Jude responded here and here in response to Christoph Lohmann who seems somewhat annoying.

Reading the intro to vdev, it seems all about the highest-level layer, though if we check the other url jude mentions, it seems like the possibility to use just the two bottom-layers for udev is open:
judecn wrote:
First, there's vdevd (code is in vdevd/ and libvdev/, hardware database is in hwdb/, and recommended configuration, initscript, and initramfs scripts are in example/). When used with its recommended configuration, vdevd's goal is to be a udev work-alike. Specifically, vdevd generates a /dev tree equivalent to the one generated by udev, sets persistent network interface names, and generates enough of the /run/udev/ tree for udev client programs to continue working without modification.
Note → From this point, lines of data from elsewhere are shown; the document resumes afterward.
/-! ## The loader: what placing an input sets and leaves (log 2) -/

/-- Placing an input puts it first, and writes at most a pending flag or the timer besides. -/
theorem placeInput_frame (f : PortInput) (s : State) :
    placeInput f s = { s with
      inputs := f :: s.inputs, pend := (placeInput f s).pend, tmr := (placeInput f s).tmr } := by
  unfold placeInput
  split
  case h_4 => dsimp only; split <;> rfl
  all_goals rfl

@[simp] theorem placeInput_inputs (f : PortInput) (s : State) :
    (placeInput f s).inputs = f :: s.inputs := by rw [placeInput_frame]
@[simp] theorem placeInput_params (f : PortInput) (s : State) :
    (placeInput f s).params = s.params := by rw [placeInput_frame]
@[simp] theorem placeInput_instate (f : PortInput) (s : State) :
    (placeInput f s).instate = s.instate := by rw [placeInput_frame]
@[simp] theorem placeInput_out (f : PortInput) (s : State) :
    (placeInput f s).out = s.out := by rw [placeInput_frame]
@[simp] theorem placeInput_catchCode (f : PortInput) (s : State) :
    (placeInput f s).catchCode = s.catchCode := by rw [placeInput_frame]

/-- A placed handler step has its source pending. -/
theorem placeInput_source_pending {f : PortInput} {s : State} {i : Instr} {src : HandlerSource}
    (hd : decode s.params f = .ok i) (h : handlerSource? i.kind = some src) :
    sourcePending (placeInput f s) src = true := by
  obtain ⟨g, rfl, rfl⟩ | ⟨rfl, rfl⟩ := instr_of_source h
  · cases g <;> simp [placeInput, hd, edgeInstr, sourcePending]
  · simp only [placeInput, hd, sourcePending]
    split
    · assumption
    · rfl

/-- The next step after placing an input runs what it decodes to, and answers. -/
theorem step_placeInput {f : PortInput} {s : State} {i : Instr} (hd : decode s.params f = .ok i) :
    ∃ t, step (placeInput f s) = exec i { placeInput f s with inputs := s.inputs } ∧
      exec i { placeInput f s with inputs := s.inputs } = .next t := by
  have answers : ∃ t, exec i { placeInput f s with inputs := s.inputs } = .next t := by
    cases h : handlerSource? i.kind with
    | none => exact exec_next_of_no_source h _
    | some src =>
      have hp := placeInput_source_pending hd h
      exact exec_next_of_source_pending h (by cases src <;> exact hp)
  obtain ⟨t, ht⟩ := answers
  exact ⟨t, step_of_decode (placeInput_inputs f s) ((placeInput_params f s).symm ▸ hd), ht⟩

/-- The table is read with the default parameters. -/
theorem decodeTableWord_eq_some_iff {nbits w : Nat} {i : Instr} :
    decodeTableWord nbits w = some i ↔ decode defaultParams (tableInput nbits w) = .ok i := by
  unfold decodeTableWord
  cases decode defaultParams (tableInput nbits w) <;> simp

/-- Settles O9: the placed word is the head of the inputs, and its handler source is pending if it has one. -/
theorem placedTableWordRunsNext : Obligations.PlacedTableWordRunsNext := by
  intro s nbits w i h
  have hd : decode s.params (tableInput nbits w) = .ok i := by
    obtain h | ⟨hp, h⟩ := h
    · exact h
    · exact hp ▸ decodeTableWord_eq_some_iff.mp h
  obtain ⟨t, hstep, ht⟩ := step_placeInput hd
  exact ⟨_, t, hstep, ht, rfl, placeInput_instate _ s, placeInput_out _ s, placeInput_catchCode _ s⟩

/-! ## The answers of a step (R22, R80, R93) -/

/-- What an accepted WRITE does is no answer: the answer is given after it. -/
theorem writeHandler_responses {r : Register} {bytes : List Byte} {s t : State}
    (h : writeHandler r bytes s = .ok t) : t.responses = s.responses := by
  obtain ⟨-, rfl⟩ | ⟨-, -, rfl⟩ | ⟨m, -, -, rfl⟩ | ⟨-, rfl⟩ := writeHandler_cases h <;> simp

theorem rdata_of_okBit_zero {r : Response} (h : okBit r = 0#1) : rdata r = 0#16 := by
  cases r with
  | ok data => simp [okBit] at h
  | fail reason => rfl

theorem Effect.responses_of_event {i : Instr} {s t : State} (e : Effect i s t)
    (h : i.kind.isHost = false) : t.responses = s.responses := by
  cases e with
  | answered r host | wrote r bytes u host => simp [host] at h
  | reinit kind => rw [kind] at h; cases h
  | pins pv what next => cases next; rfl
  | edgeSample g what kind set next | edgeOnly g what kind set next => simp [next]
  | tickSample kind due next | tickOnly kind due next => simp [next]
  | second kind next | fire kind armed next | safe kind next => simp [next]
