-- ==== Sys2Proof/Machine/Step.lean ====
section
/-! DEFINITION. One step of the machine, and how the host of the pipeline presents a command word to it. -/

namespace Sys2Proof.Machine

/-- One step: one move of the outside world with all it starts, a waiting command's going on among it (R132; log 5). -/
def step (s : State) : Host.Outcome State Fault Refusal := advance s

/-- The command word `w` as the next write of `CMD` (R27): the block fetches nothing, the host presents each word (R28; log 7).
Every command has 32 bits (R51), so `nbits` selects nothing. -/
def State.withFetchWord (s : State) (_nbits w : Nat) : State := s.present (BitVec.ofNat 32 w)

end Sys2Proof.Machine
end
Second, there's libudev-compat (code is in libudev-compat/). Libudev-compat's goals are two-fold. First, it strives to be an API- and ABI-compatible replacement for libudev, but without requiring a device manager to be installed (i.e. instead of opening a netlink socket to udev, it watches a directory into which some other program will put device events encoded as text files). This is by far the most common use-case. It's other goal is to allow the admin to manipulate and namespace device event queues on a per-process basis. This is specifically meant to help libudev-dependent programs run in containers without needing a device manager or direct access to /dev--the user can simply link the container's device event directory into a canonical place in the root context where device events will get written.

Third, there's vdevfs (whose code is under fs/). You probably don't need vdevfs if all you need is a udev/libudev replacement. Its goal is to enforce a per-process view of /dev, by allowing the admin to control which device files and inode metadata a given process will "see" on stat(2) and readdir(3). With the proper configuration and scripts (HUGE weasel words right there), an admin can use vdevfs to do ConsoleKit-like and logind-like things.

@judecn: The question I have is whether vdevd and libudev-compat are enough to support the Xorg udev config backend raised by Natanael Copa?
I'm guessing you're running xorg with vdev on your machine, so presumably it is.


You are correct--vdevfs is wholly optional and not necessary if all you want is a udev replacement. Vdevd, vdevfs, and libudev-compat have no dependencies on one another--you can use whatever combination of them you want :). Also, vdevd's helper scripts and auxiliary programs (not vdevd itself) are responsible for generating a udev-compatible /dev. They are somewhat decoupled from vdevd by design, in case the user wanted to use a different device manager. For example, it should be possible to create an mdev-script-to-vdev-script wrapper that would let you use vdevd's scripts with mdev, and still end up generating the same /dev and device metadata for libudev-compat.

I'm still testing the hotplug logic in its corner cases, but so far it seems to work. In fact, some other users in the Devuan community have told me that they're already using vdevd and libudev-compat with a udev-enabled X.org without problems.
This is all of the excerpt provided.